=== TASK MATERIAL ===

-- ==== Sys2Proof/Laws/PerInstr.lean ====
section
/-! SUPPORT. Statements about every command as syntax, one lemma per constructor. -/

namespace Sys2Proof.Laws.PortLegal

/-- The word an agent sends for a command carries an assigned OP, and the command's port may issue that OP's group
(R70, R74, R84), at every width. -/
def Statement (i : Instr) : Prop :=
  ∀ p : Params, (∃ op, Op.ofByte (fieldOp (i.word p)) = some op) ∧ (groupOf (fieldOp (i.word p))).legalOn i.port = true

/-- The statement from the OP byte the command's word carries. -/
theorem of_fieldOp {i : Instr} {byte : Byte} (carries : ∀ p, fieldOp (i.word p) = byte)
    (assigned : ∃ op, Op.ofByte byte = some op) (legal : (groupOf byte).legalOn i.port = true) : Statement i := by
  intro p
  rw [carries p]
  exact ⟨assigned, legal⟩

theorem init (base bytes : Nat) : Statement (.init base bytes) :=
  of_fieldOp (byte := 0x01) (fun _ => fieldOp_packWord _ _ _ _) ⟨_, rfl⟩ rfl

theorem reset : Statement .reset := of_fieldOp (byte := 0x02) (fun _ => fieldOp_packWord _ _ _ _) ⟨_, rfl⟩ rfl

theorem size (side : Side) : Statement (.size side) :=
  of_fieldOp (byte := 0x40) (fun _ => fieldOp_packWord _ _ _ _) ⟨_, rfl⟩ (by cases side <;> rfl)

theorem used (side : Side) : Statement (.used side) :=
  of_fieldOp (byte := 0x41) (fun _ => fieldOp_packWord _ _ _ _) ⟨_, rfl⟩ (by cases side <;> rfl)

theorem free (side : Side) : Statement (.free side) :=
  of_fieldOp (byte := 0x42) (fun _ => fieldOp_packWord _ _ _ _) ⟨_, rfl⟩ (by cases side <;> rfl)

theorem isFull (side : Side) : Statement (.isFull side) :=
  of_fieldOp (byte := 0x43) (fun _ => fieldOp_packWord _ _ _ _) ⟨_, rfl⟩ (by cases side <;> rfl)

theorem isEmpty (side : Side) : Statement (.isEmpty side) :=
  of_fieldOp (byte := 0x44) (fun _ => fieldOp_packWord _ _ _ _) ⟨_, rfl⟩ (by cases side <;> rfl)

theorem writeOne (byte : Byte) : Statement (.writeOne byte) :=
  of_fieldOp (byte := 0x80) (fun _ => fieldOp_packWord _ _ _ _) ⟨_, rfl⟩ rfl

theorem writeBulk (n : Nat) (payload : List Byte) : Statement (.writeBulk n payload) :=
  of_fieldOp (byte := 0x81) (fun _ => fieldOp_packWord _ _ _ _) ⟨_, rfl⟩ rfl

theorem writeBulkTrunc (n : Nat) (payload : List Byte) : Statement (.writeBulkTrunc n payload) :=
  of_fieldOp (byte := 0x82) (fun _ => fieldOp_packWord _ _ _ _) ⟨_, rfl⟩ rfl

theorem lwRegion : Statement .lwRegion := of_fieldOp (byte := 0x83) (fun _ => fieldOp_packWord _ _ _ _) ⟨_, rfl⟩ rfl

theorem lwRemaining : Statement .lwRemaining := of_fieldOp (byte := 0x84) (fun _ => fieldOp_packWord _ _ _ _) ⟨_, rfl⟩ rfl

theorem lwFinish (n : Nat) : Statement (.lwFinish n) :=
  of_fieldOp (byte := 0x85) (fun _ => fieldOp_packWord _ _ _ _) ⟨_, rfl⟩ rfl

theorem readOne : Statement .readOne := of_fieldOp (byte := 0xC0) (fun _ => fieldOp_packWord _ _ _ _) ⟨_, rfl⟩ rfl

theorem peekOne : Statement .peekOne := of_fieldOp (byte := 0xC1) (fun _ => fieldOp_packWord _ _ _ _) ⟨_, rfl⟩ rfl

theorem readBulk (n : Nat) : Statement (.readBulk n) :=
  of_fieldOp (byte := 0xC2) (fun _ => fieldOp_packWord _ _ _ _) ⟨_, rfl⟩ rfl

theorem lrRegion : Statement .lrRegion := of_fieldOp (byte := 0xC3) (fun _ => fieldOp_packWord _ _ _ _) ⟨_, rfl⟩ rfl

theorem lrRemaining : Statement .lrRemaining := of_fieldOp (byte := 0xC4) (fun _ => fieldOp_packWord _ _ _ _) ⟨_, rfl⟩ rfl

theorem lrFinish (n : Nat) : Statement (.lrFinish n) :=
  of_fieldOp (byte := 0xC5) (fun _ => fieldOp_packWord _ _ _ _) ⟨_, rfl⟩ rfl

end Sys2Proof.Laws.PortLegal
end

===
=== TASK MATERIAL ===

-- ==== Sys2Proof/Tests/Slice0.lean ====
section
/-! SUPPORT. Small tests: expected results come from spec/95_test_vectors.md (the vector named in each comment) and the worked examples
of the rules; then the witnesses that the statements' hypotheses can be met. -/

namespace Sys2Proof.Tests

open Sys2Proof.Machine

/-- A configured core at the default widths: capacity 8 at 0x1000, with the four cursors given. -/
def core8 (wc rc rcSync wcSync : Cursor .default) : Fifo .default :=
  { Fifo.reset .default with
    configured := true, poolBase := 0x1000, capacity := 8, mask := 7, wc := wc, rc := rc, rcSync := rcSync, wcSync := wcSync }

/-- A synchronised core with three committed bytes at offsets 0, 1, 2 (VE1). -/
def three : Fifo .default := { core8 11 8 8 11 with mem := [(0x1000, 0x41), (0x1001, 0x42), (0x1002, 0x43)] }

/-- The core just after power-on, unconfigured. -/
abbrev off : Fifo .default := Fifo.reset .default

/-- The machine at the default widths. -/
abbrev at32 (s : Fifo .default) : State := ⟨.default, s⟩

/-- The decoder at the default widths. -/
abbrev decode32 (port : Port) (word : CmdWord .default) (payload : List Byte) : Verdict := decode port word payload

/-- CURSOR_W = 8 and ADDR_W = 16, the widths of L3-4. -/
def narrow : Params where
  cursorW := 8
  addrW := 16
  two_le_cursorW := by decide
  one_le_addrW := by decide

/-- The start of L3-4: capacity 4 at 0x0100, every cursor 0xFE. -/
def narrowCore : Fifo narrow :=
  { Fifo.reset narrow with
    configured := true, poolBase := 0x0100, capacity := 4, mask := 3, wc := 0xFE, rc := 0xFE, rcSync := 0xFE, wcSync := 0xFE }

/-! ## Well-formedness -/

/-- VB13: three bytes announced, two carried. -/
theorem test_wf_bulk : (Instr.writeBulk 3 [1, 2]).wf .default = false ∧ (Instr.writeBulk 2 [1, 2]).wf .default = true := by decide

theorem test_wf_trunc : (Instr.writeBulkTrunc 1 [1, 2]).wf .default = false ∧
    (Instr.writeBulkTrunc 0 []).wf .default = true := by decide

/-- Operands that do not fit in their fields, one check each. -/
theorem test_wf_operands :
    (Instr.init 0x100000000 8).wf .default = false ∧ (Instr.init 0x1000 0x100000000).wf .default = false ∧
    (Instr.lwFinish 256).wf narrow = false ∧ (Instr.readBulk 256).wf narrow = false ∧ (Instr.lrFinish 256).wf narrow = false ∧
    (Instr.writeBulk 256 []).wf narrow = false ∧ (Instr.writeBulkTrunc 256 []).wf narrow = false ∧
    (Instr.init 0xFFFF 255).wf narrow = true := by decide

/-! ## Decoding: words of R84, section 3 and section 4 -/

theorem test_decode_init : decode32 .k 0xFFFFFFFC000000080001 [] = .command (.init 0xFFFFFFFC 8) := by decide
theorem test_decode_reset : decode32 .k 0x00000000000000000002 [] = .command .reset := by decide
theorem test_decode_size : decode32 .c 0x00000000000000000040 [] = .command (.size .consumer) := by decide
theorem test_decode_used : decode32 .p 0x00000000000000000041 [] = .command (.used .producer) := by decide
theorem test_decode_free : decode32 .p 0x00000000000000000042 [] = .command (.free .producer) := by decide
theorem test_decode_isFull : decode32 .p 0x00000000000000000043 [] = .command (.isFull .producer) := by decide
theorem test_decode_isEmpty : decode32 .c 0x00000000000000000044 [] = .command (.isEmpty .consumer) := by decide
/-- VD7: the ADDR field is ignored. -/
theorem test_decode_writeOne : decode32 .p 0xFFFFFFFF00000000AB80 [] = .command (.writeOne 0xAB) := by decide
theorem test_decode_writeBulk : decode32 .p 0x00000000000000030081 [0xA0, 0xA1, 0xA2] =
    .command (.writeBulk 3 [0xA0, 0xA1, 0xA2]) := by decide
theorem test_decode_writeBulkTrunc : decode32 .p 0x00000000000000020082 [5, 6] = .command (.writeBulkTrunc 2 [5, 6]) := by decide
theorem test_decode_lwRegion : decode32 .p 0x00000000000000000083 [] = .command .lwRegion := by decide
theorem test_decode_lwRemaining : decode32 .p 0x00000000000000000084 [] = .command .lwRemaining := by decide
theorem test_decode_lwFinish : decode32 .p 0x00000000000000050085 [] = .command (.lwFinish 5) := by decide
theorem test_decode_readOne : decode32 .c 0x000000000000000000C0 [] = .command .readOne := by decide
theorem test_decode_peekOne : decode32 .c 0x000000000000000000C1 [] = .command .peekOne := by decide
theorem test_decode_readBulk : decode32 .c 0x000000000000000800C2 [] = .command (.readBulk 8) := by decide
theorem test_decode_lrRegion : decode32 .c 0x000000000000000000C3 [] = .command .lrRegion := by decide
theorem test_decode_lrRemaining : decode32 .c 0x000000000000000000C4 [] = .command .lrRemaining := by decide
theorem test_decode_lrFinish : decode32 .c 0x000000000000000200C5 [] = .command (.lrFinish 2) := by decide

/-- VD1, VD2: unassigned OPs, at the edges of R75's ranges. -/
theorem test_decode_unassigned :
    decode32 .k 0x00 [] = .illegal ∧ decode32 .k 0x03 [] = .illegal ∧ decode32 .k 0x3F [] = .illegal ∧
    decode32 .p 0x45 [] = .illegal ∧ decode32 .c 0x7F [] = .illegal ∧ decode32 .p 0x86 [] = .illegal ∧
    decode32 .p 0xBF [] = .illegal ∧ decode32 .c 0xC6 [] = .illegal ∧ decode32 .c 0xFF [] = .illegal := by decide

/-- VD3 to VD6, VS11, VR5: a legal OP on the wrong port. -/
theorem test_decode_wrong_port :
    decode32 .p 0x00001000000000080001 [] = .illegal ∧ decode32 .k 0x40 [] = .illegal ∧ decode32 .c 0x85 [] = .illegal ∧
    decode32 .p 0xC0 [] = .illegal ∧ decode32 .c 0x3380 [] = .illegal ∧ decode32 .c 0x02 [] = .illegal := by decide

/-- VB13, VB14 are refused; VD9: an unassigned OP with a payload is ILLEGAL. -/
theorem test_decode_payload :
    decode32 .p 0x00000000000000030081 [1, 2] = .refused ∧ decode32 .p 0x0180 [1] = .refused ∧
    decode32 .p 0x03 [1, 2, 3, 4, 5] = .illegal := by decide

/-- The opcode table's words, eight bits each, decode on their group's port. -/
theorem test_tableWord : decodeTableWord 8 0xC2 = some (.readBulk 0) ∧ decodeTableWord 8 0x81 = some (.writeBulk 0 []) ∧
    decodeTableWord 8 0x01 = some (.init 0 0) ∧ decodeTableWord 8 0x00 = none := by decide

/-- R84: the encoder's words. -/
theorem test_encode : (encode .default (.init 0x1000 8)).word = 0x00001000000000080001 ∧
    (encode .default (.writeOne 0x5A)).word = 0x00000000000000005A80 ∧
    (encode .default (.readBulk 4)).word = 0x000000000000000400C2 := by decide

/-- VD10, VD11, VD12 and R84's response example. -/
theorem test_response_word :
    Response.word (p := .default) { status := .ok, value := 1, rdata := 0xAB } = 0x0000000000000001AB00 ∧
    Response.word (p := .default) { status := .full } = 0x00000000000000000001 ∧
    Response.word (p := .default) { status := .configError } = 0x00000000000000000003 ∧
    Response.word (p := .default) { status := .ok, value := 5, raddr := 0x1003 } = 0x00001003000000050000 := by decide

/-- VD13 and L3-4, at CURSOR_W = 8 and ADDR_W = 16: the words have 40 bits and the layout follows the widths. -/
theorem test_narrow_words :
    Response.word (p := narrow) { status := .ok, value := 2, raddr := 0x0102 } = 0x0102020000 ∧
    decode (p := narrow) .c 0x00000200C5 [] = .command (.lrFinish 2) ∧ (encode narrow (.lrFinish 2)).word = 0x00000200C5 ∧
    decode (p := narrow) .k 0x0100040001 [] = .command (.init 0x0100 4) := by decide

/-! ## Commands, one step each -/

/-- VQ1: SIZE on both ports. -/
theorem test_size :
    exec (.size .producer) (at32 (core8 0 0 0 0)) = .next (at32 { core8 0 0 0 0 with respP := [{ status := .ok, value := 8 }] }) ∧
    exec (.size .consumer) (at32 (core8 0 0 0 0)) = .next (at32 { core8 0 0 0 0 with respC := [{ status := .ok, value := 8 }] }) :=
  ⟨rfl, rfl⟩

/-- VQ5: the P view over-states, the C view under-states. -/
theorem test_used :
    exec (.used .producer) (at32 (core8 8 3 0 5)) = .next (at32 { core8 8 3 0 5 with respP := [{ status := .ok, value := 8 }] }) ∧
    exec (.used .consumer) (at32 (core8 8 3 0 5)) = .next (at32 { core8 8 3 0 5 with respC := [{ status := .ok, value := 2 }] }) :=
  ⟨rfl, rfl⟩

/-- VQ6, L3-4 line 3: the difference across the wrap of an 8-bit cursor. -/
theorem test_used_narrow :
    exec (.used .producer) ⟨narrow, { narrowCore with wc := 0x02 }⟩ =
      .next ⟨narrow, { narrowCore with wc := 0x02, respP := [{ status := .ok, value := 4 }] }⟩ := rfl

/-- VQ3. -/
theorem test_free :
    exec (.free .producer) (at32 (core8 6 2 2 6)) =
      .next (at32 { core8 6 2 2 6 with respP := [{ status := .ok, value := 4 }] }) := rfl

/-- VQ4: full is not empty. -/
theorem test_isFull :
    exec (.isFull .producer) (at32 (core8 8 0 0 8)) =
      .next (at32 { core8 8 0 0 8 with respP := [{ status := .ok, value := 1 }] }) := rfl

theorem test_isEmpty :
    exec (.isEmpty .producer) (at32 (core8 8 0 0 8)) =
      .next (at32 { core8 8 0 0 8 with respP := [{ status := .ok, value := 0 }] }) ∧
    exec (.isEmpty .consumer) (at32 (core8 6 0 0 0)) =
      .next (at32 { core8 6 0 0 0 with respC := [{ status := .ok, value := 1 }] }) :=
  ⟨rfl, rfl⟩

===

TASK TO COMPLETE.
Go through the listing above and write out exactly the lines starting with the one holding "encoder's words. -/" and running through the one holding "decode (p := narrow) .c", ends included, and no others.

RESPONSE.
/-- R84: the encoder's words. -/
theorem test_encode : (encode .default (.init 0x1000 8)).word = 0x00001000000000080001 ∧
    (encode .default (.writeOne 0x5A)).word = 0x00000000000000005A80 ∧
    (encode .default (.readBulk 4)).word = 0x000000000000000400C2 := by decide

/-- VD10, VD11, VD12 and R84's response example. -/
theorem test_response_word :
    Response.word (p := .default) { status := .ok, value := 1, rdata := 0xAB } = 0x0000000000000001AB00 ∧
    Response.word (p := .default) { status := .full } = 0x00000000000000000001 ∧
    Response.word (p := .default) { status := .configError } = 0x00000000000000000003 ∧
    Response.word (p := .default) { status := .ok, value := 5, raddr := 0x1003 } = 0x00001003000000050000 := by decide

/-- VD13 and L3-4, at CURSOR_W = 8 and ADDR_W = 16: the words have 40 bits and the layout follows the widths. -/
theorem test_narrow_words :
    Response.word (p := narrow) { status := .ok, value := 2, raddr := 0x0102 } = 0x0102020000 ∧
    decode (p := narrow) .c 0x00000200C5 [] = .command (.lrFinish 2) ∧ (encode narrow (.lrFinish 2)).word = 0x00000200C5 ∧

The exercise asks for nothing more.